■ **PROVIDED RECORDS**
@[simp] theorem State.cfg_recordWrite (s : State) (k : Nat) (d : Reg) (v : Word) : (s.recordWrite k d v).cfg = s.cfg := by
  unfold State.recordWrite; split <;> rfl
@[simp] theorem State.txn_recordWrite (s : State) (k : Nat) (d : Reg) (v : Word) : (s.recordWrite k d v).txn = s.txn := by
  unfold State.recordWrite; split <;> rfl
@[simp] theorem State.mem_recordWrite (s : State) (k : Nat) (d : Reg) (v : Word) : (s.recordWrite k d v).mem = s.mem := by
  unfold State.recordWrite; split <;> rfl
@[simp] theorem State.memop_recordWrite (s : State) (k : Nat) (d : Reg) (v : Word) : (s.recordWrite k d v).memop = s.memop := by
  unfold State.recordWrite; split <;> rfl
@[simp] theorem State.memStaged_recordWrite (s : State) (k : Nat) (d : Reg) (v : Word) : (s.recordWrite k d v).memStaged = s.memStaged := by
  unfold State.recordWrite; split <;> rfl
@[simp] theorem State.cycle_recordWrite (s : State) (k : Nat) (d : Reg) (v : Word) : (s.recordWrite k d v).cycle = s.cycle := by
  unfold State.recordWrite; split <;> rfl
@[simp] theorem State.turn_recordWrite (s : State) (k : Nat) (d : Reg) (v : Word) : (s.recordWrite k d v).turn = s.turn := by
  unfold State.recordWrite; split <;> rfl
@[simp] theorem State.events_recordWrite (s : State) (k : Nat) (d : Reg) (v : Word) : (s.recordWrite k d v).events = s.events := by
  unfold State.recordWrite; split <;> rfl

/-! ## Giving the turn -/

@[simp] theorem State.cfg_give (s : State) (t : Turn) : (s.give t).cfg = s.cfg := rfl
@[simp] theorem State.txn_give (s : State) (t : Turn) : (s.give t).txn = s.txn := rfl
@[simp] theorem State.mem_give (s : State) (t : Turn) : (s.give t).mem = s.mem := rfl
@[simp] theorem State.memop_give (s : State) (t : Turn) : (s.give t).memop = s.memop := rfl
@[simp] theorem State.memStaged_give (s : State) (t : Turn) : (s.give t).memStaged = s.memStaged := rfl
@[simp] theorem State.cycle_give (s : State) (t : Turn) : (s.give t).cycle = s.cycle := rfl
@[simp] theorem State.turn_give (s : State) (t : Turn) : (s.give t).turn = t := rfl
@[simp] theorem State.events_give (s : State) (t : Turn) : (s.give t).events = s.events := rfl
@[simp] theorem State.cores_give (s : State) (t : Turn) : (s.give t).cores = s.cores := rfl
@[simp] theorem State.nCores_give (s : State) (t : Turn) : (s.give t).nCores = s.nCores := rfl
@[simp] theorem State.core_give (s : State) (t : Turn) (k : Nat) : (s.give t).core k = s.core k := rfl
@[simp] theorem State.slot_give (s : State) (t : Turn) (k : Nat) (st : Stage) : (s.give t).slot k st = s.slot k st := rfl
@[simp] theorem State.reg_give (s : State) (t : Turn) (k : Nat) (r : Reg) : (s.give t).reg k r = s.reg k r := rfl
@[simp] theorem State.bits_give (s : State) (t : Turn) (k : Nat) (a : Word) : (s.give t).bits k a = s.bits k a := rfl
@[simp] theorem State.lineData_give (s : State) (t : Turn) (k : Nat) (a : Word) : (s.give t).lineData k a = s.lineData k a := rfl
@[simp] theorem State.watchOf_give (s : State) (t : Turn) (k : Nat) (a : Word) : (s.give t).watchOf k a = s.watchOf k a := rfl
@[simp] theorem State.give_give (s : State) (t u : Turn) : (s.give t).give u = s.give u := rfl
@[simp] theorem State.give_self (s : State) : s.give s.turn = s := rfl

/-! ## Slots -/

@[simp] theorem Slots.get_set_self (x : Slots) (st : Stage) (v : Slot) : (x.set st v).get st = v := by
  cases st <;> rfl

@[simp] theorem Slots.get_set_ne (x : Slots) (st u : Stage) (v : Slot) (h : u ≠ st) : (x.set st v).get u = x.get u := by
  cases st <;> cases u <;> first | rfl | exact absurd rfl h

@[simp] theorem State.slot_setSlot_self (s : State) (k : Nat) (st : Stage) (v : Slot) (h : k < s.nCores) :
    (s.setSlot k st v).slot k st = v := by
  simp [State.slot, State.setSlot, h]

@[simp] theorem State.slot_setSlot_ne (s : State) (k : Nat) (st u : Stage) (v : Slot) (h : u ≠ st) :
    (s.setSlot k st v).slot k u = s.slot k u := by
  by_cases hk : k < s.nCores
  · simp [State.slot, State.setSlot, hk, h]
  · rw [State.setSlot, State.modCore_of_le _ _ _ (Nat.le_of_not_lt hk)]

■ **BRIEF**
Repeat all of the material above exactly, with no line dropped.

■ **ANSWER TO THE PROBLEM**
@[simp] theorem State.cfg_recordWrite (s : State) (k : Nat) (d : Reg) (v : Word) : (s.recordWrite k d v).cfg = s.cfg := by
  unfold State.recordWrite; split <;> rfl
@[simp] theorem State.txn_recordWrite (s : State) (k : Nat) (d : Reg) (v : Word) : (s.recordWrite k d v).txn = s.txn := by
  unfold State.recordWrite; split <;> rfl
@[simp] theorem State.mem_recordWrite (s : State) (k : Nat) (d : Reg) (v : Word) : (s.recordWrite k d v).mem = s.mem := by
  unfold State.recordWrite; split <;> rfl
@[simp] theorem State.memop_recordWrite (s : State) (k : Nat) (d : Reg) (v : Word) : (s.recordWrite k d v).memop = s.memop := by
  unfold State.recordWrite; split <;> rfl
@[simp] theorem State.memStaged_recordWrite (s : State) (k : Nat) (d : Reg) (v : Word) : (s.recordWrite k d v).memStaged = s.memStaged := by
  unfold State.recordWrite; split <;> rfl
@[simp] theorem State.cycle_recordWrite (s : State) (k : Nat) (d : Reg) (v : Word) : (s.recordWrite k d v).cycle = s.cycle := by
  unfold State.recordWrite; split <;> rfl
@[simp] theorem State.turn_recordWrite (s : State) (k : Nat) (d : Reg) (v : Word) : (s.recordWrite k d v).turn = s.turn := by
  unfold State.recordWrite; split <;> rfl
@[simp] theorem State.events_recordWrite (s : State) (k : Nat) (d : Reg) (v : Word) : (s.recordWrite k d v).events = s.events := by
  unfold State.recordWrite; split <;> rfl

/-! ## Giving the turn -/

@[simp] theorem State.cfg_give (s : State) (t : Turn) : (s.give t).cfg = s.cfg := rfl
@[simp] theorem State.txn_give (s : State) (t : Turn) : (s.give t).txn = s.txn := rfl
@[simp] theorem State.mem_give (s : State) (t : Turn) : (s.give t).mem = s.mem := rfl
@[simp] theorem State.memop_give (s : State) (t : Turn) : (s.give t).memop = s.memop := rfl
@[simp] theorem State.memStaged_give (s : State) (t : Turn) : (s.give t).memStaged = s.memStaged := rfl
@[simp] theorem State.cycle_give (s : State) (t : Turn) : (s.give t).cycle = s.cycle := rfl
@[simp] theorem State.turn_give (s : State) (t : Turn) : (s.give t).turn = t := rfl
@[simp] theorem State.events_give (s : State) (t : Turn) : (s.give t).events = s.events := rfl
@[simp] theorem State.cores_give (s : State) (t : Turn) : (s.give t).cores = s.cores := rfl
@[simp] theorem State.nCores_give (s : State) (t : Turn) : (s.give t).nCores = s.nCores := rfl
@[simp] theorem State.core_give (s : State) (t : Turn) (k : Nat) : (s.give t).core k = s.core k := rfl
@[simp] theorem State.slot_give (s : State) (t : Turn) (k : Nat) (st : Stage) : (s.give t).slot k st = s.slot k st := rfl
@[simp] theorem State.reg_give (s : State) (t : Turn) (k : Nat) (r : Reg) : (s.give t).reg k r = s.reg k r := rfl
@[simp] theorem State.bits_give (s : State) (t : Turn) (k : Nat) (a : Word) : (s.give t).bits k a = s.bits k a := rfl
@[simp] theorem State.lineData_give (s : State) (t : Turn) (k : Nat) (a : Word) : (s.give t).lineData k a = s.lineData k a := rfl
@[simp] theorem State.watchOf_give (s : State) (t : Turn) (k : Nat) (a : Word) : (s.give t).watchOf k a = s.watchOf k a := rfl
@[simp] theorem State.give_give (s : State) (t u : Turn) : (s.give t).give u = s.give u := rfl
@[simp] theorem State.give_self (s : State) : s.give s.turn = s := rfl

/-! ## Slots -/

@[simp] theorem Slots.get_set_self (x : Slots) (st : Stage) (v : Slot) : (x.set st v).get st = v := by
  cases st <;> rfl

@[simp] theorem Slots.get_set_ne (x : Slots) (st u : Stage) (v : Slot) (h : u ≠ st) : (x.set st v).get u = x.get u := by
  cases st <;> cases u <;> first | rfl | exact absurd rfl h

@[simp] theorem State.slot_setSlot_self (s : State) (k : Nat) (st : Stage) (v : Slot) (h : k < s.nCores) :
    (s.setSlot k st v).slot k st = v := by
  simp [State.slot, State.setSlot, h]

@[simp] theorem State.slot_setSlot_ne (s : State) (k : Nat) (st u : Stage) (v : Slot) (h : u ≠ st) :
    (s.setSlot k st v).slot k u = s.slot k u := by
  by_cases hk : k < s.nCores
  · simp [State.slot, State.setSlot, hk, h]
  · rw [State.setSlot, State.modCore_of_le _ _ _ (Nat.le_of_not_lt hk)]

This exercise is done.